第6話

「……」

「……」

「……」

「……」

「…………あー!!!退屈だー!!!!」

「うわうるさっ」


 書類作成中の瑞姫、クレヨンで絵を描いてる有栖、テスト勉強中の琉生、義足の自主メンテナンス中のハナビ。各々の用事をしている最中に、同じく日報作成中の千紗が突然叫び出した。


「てめぇにはてめぇの仕事があるだろ引きこもり。黙って手を動かしやがれ」

「やってるよ!やってるけど退屈なの!!私はさぎょイプしてる方が執筆が捗るの!!」

「知るか黙れ」

「たいくつ、たいくつ…たい…」


 瑞姫が千紗を窘める横で、無意識に連想ゲームをしてしまった有栖の頭上を空想の鯛が泳ぐ。


「有栖はその鯛をしまえ」

「はーい」


「…えっと…雪代さん、なんで有栖はお絵描きなんですか?」

「能力制御訓練の一環だ。空想を実体ではなく絵にアウトプットすることにより…まあいろいろあるらしい」

「説明ざっつ」

「うるせぇ戦闘狂。てめぇは何回義足ぶっ壊せば気が済むんだ」

「は?今回はぶっ壊してないし。そもそも暴走これ自体が私の能力なんだから仕方ないだろ」

「そういうのを甘えっつーんだよ」

「手合わせで負ける度に暴走して毒霧漂わしといてどの口が言うか毒林檎」


 先程までの心地よかった静けさが一転、まるで池に餌を投げ込まれた鯉のように騒がしくなったのに耐えかねて、琉生は再び声を上げる。


「あ、あの、喧嘩はちょっと…」

「黙ってろモブ顔」

「黙れモヤシ」

「アッハイ…スミマセン…」


 さっきまでいがみ合ってたのが嘘のように息ぴったりな罵声を浴びせられ、大人しく座ってテスト勉強に向き直る。




 琉生がASCの保護監視下に置かれるようになってから、早3日。

 天使も、毎日コロニーの中に出る訳では無い。だが決して暇になることは無い。3交替制度による昼夜絶やさず数時間おきの哨戒、壁に綻びがないか確認・修繕、戦闘訓練、日報作成、その他雑務。静かだけれど、やることはたくさんある。

 それでも、土日に経験した騒動を考えると、随分平和に見える。


「…瑞姫、できたよー」

「ん。…うん、有栖の絵は色遣いが綺麗だな」

「えへへぇ」


 有栖が画用紙に描いた絵を見て、瑞姫は小さく笑って褒める。その姿は、年の離れた妹を可愛がる兄そのものだ。


「…そういえば、有栖っていくつ?」

「ん?んーと…12歳!」

「へぇー12歳かぁ……12…え、12!?」

「今年の冬に13歳になるんだよねーアリス」

「じゅうさんさい…」


 ということは、現在中学1年生だろうか。小柄だし言動が幼く見えることから、てっきりもう少し小さい子だと思っていた琉生は思わず驚いてしまった。

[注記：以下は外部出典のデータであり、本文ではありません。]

-- ==== Sys2Proof/Laws/State.lean ====
section
/-! SUPPORT. What each update of the state does to each field, one lemma per field, so that no proof unfolds a record
update. The lemmas of an update stand together; those of the fields it writes say what they become. -/

namespace Sys2Proof.Machine

variable (s : State)

/-! setPos. -/

@[simp] theorem setPos_cfg (p : Nat) : (setPos p s).cfg = s.cfg := rfl
@[simp] theorem setPos_pos (p : Nat) : (setPos p s).pos = BitVec.ofNat 65 p := rfl
@[simp] theorem setPos_len (p : Nat) : (setPos p s).len = s.len := rfl
@[simp] theorem setPos_crc8 (p : Nat) : (setPos p s).crc8 = s.crc8 := rfl
@[simp] theorem setPos_crc16 (p : Nat) : (setPos p s).crc16 = s.crc16 := rfl
@[simp] theorem setPos_result (p : Nat) : (setPos p s).result = s.result := rfl
@[simp] theorem setPos_code (p : Nat) : (setPos p s).code = s.code := rfl
@[simp] theorem setPos_valid (p : Nat) : (setPos p s).valid = s.valid := rfl
@[simp] theorem setPos_sticky (p : Nat) : (setPos p s).sticky = s.sticky := rfl
@[simp] theorem setPos_scan (p : Nat) : (setPos p s).scan = s.scan := rfl
@[simp] theorem setPos_si (p : Nat) : (setPos p s).si = s.si := rfl
@[simp] theorem setPos_siValid (p : Nat) : (setPos p s).siValid = s.siValid := rfl
@[simp] theorem setPos_fh (p : Nat) : (setPos p s).fh = s.fh := rfl
@[simp] theorem setPos_sf (p : Nat) : (setPos p s).sf = s.sf := rfl
@[simp] theorem setPos_qlp (p : Nat) : (setPos p s).qlp = s.qlp := rfl
@[simp] theorem setPos_undef (p : Nat) : (setPos p s).undef = s.undef := rfl
@[simp] theorem setPos_undefRead (p : Nat) : (setPos p s).undefRead = s.undefRead := rfl
@[simp] theorem setPos_spoiled (p : Nat) : (setPos p s).spoiled = s.spoiled := rfl
@[simp] theorem setPos_buf (p : Nat) : (setPos p s).buf = s.buf := rfl
@[simp] theorem setPos_res (p : Nat) : (setPos p s).res = s.res := rfl
@[simp] theorem setPos_smp (p : Nat) : (setPos p s).smp = s.smp := rfl
@[simp] theorem setPos_snap (p : Nat) : (setPos p s).snap = s.snap := rfl
@[simp] theorem setPos_freeCtr (p : Nat) : (setPos p s).freeCtr = s.freeCtr := rfl
@[simp] theorem setPos_sub (p : Nat) : (setPos p s).sub = s.sub := rfl
@[simp] theorem setPos_inbox (p : Nat) : (setPos p s).inbox = s.inbox := rfl
@[simp] theorem setPos_hostData (p : Nat) : (setPos p s).hostData = s.hostData := rfl

/-! setCrcs. -/

@[simp] theorem setCrcs_cfg (c8 : BitVec 8) (c16 : BitVec 16) : (setCrcs c8 c16 s).cfg = s.cfg := rfl
@[simp] theorem setCrcs_pos (c8 : BitVec 8) (c16 : BitVec 16) : (setCrcs c8 c16 s).pos = s.pos := rfl
@[simp] theorem setCrcs_len (c8 : BitVec 8) (c16 : BitVec 16) : (setCrcs c8 c16 s).len = s.len := rfl
@[simp] theorem setCrcs_crc8 (c8 : BitVec 8) (c16 : BitVec 16) : (setCrcs c8 c16 s).crc8 = c8 := rfl
@[simp] theorem setCrcs_crc16 (c8 : BitVec 8) (c16 : BitVec 16) : (setCrcs c8 c16 s).crc16 = c16 := rfl
@[simp] theorem setCrcs_result (c8 : BitVec 8) (c16 : BitVec 16) : (setCrcs c8 c16 s).result = s.result := rfl
@[simp] theorem setCrcs_code (c8 : BitVec 8) (c16 : BitVec 16) : (setCrcs c8 c16 s).code = s.code := rfl
@[simp] theorem setCrcs_valid (c8 : BitVec 8) (c16 : BitVec 16) : (setCrcs c8 c16 s).valid = s.valid := rfl
@[simp] theorem setCrcs_sticky (c8 : BitVec 8) (c16 : BitVec 16) : (setCrcs c8 c16 s).sticky = s.sticky := rfl
@[simp] theorem setCrcs_scan (c8 : BitVec 8) (c16 : BitVec 16) : (setCrcs c8 c16 s).scan = s.scan := rfl
@[simp] theorem setCrcs_si (c8 : BitVec 8) (c16 : BitVec 16) : (setCrcs c8 c16 s).si = s.si := rfl
@[simp] theorem setCrcs_siValid (c8 : BitVec 8) (c16 : BitVec 16) : (setCrcs c8 c16 s).siValid = s.siValid := rfl
@[simp] theorem setCrcs_fh (c8 : BitVec 8) (c16 : BitVec 16) : (setCrcs c8 c16 s).fh = s.fh := rfl
@[simp] theorem setCrcs_sf (c8 : BitVec 8) (c16 : BitVec 16) : (setCrcs c8 c16 s).sf = s.sf := rfl
@[simp] theorem setCrcs_qlp (c8 : BitVec 8) (c16 : BitVec 16) : (setCrcs c8 c16 s).qlp = s.qlp := rfl
@[simp] theorem setCrcs_undef (c8 : BitVec 8) (c16 : BitVec 16) : (setCrcs c8 c16 s).undef = s.undef := rfl
@[simp] theorem setCrcs_undefRead (c8 : BitVec 8) (c16 : BitVec 16) : (setCrcs c8 c16 s).undefRead = s.undefRead := rfl
@[simp] theorem setCrcs_spoiled (c8 : BitVec 8) (c16 : BitVec 16) : (setCrcs c8 c16 s).spoiled = s.spoiled := rfl
@[simp] theorem setCrcs_buf (c8 : BitVec 8) (c16 : BitVec 16) : (setCrcs c8 c16 s).buf = s.buf := rfl
@[simp] theorem setCrcs_res (c8 : BitVec 8) (c16 : BitVec 16) : (setCrcs c8 c16 s).res = s.res := rfl
@[simp] theorem setCrcs_smp (c8 : BitVec 8) (c16 : BitVec 16) : (setCrcs c8 c16 s).smp = s.smp := rfl
@[simp] theorem setCrcs_snap (c8 : BitVec 8) (c16 : BitVec 16) : (setCrcs c8 c16 s).snap = s.snap := rfl
@[simp] theorem setCrcs_freeCtr (c8 : BitVec 8) (c16 : BitVec 16) : (setCrcs c8 c16 s).freeCtr = s.freeCtr := rfl
@[simp] theorem setCrcs_sub (c8 : BitVec 8) (c16 : BitVec 16) : (setCrcs c8 c16 s).sub = s.sub := rfl
@[simp] theorem setCrcs_inbox (c8 : BitVec 8) (c16 : BitVec 16) : (setCrcs c8 c16 s).inbox = s.inbox := rfl
@[simp] theorem setCrcs_hostData (c8 : BitVec 8) (c16 : BitVec 16) : (setCrcs c8 c16 s).hostData = s.hostData := rfl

 学校にはちゃんと行ってるのだろうか…とも思ったが、ここはASC。そういう話はセンシティブだろうと口を噤んだ。


「お?るいるいはもっとロリなのがお好きか??」

「違いますよ人聞きの悪い…」

「ロリコンは毒林檎だけで十分だ」

「あ゛?」

「ムキになるなって、認めてるのと同じだぞ」


 バチバチと火花を散らして睨み合う瑞姫とハナビ。おおよそ成人済みの大人がやる内容の喧嘩ではない。


「もー瑞姫、あんまりイライラしてるとお顔怖いよ?」

「む…」

「ハナビもあんまりカリカリしないの。はい、キャンディあげる」

「んぐ…」


 有栖が瑞姫とハナビを窘めると、一瞬にして静けさが戻った。

 …言動が幼いというのは撤回しよう、と琉生は思ったのであった。






 ピンポーン

 呼び鈴が鳴らされた。


「ん、物資が届いたか。敷辺、行ってこい」

「えっ僕ですか!?」

「一応私もついていこうか、るいるいだけじゃ大変でしょ」

「…」


 おかしい。自分はASCの職員じゃないはずなのに、ナチュラルにこき使われようとしている気がする。

 釈然としないまま、琉生は千紗に連れられて玄関へと向かった。




「こんちゃー、いつもご贔屓の【つばめトランスポート】ですー!ご注文のお茶っ葉その他諸々がとう『ちゃ』く、やでーなんつってー!」


 開口一番、玄関先の小柄な少年が発した元気なギャグに、琉生は「は、はぁ…」と思わず苦笑してしまう。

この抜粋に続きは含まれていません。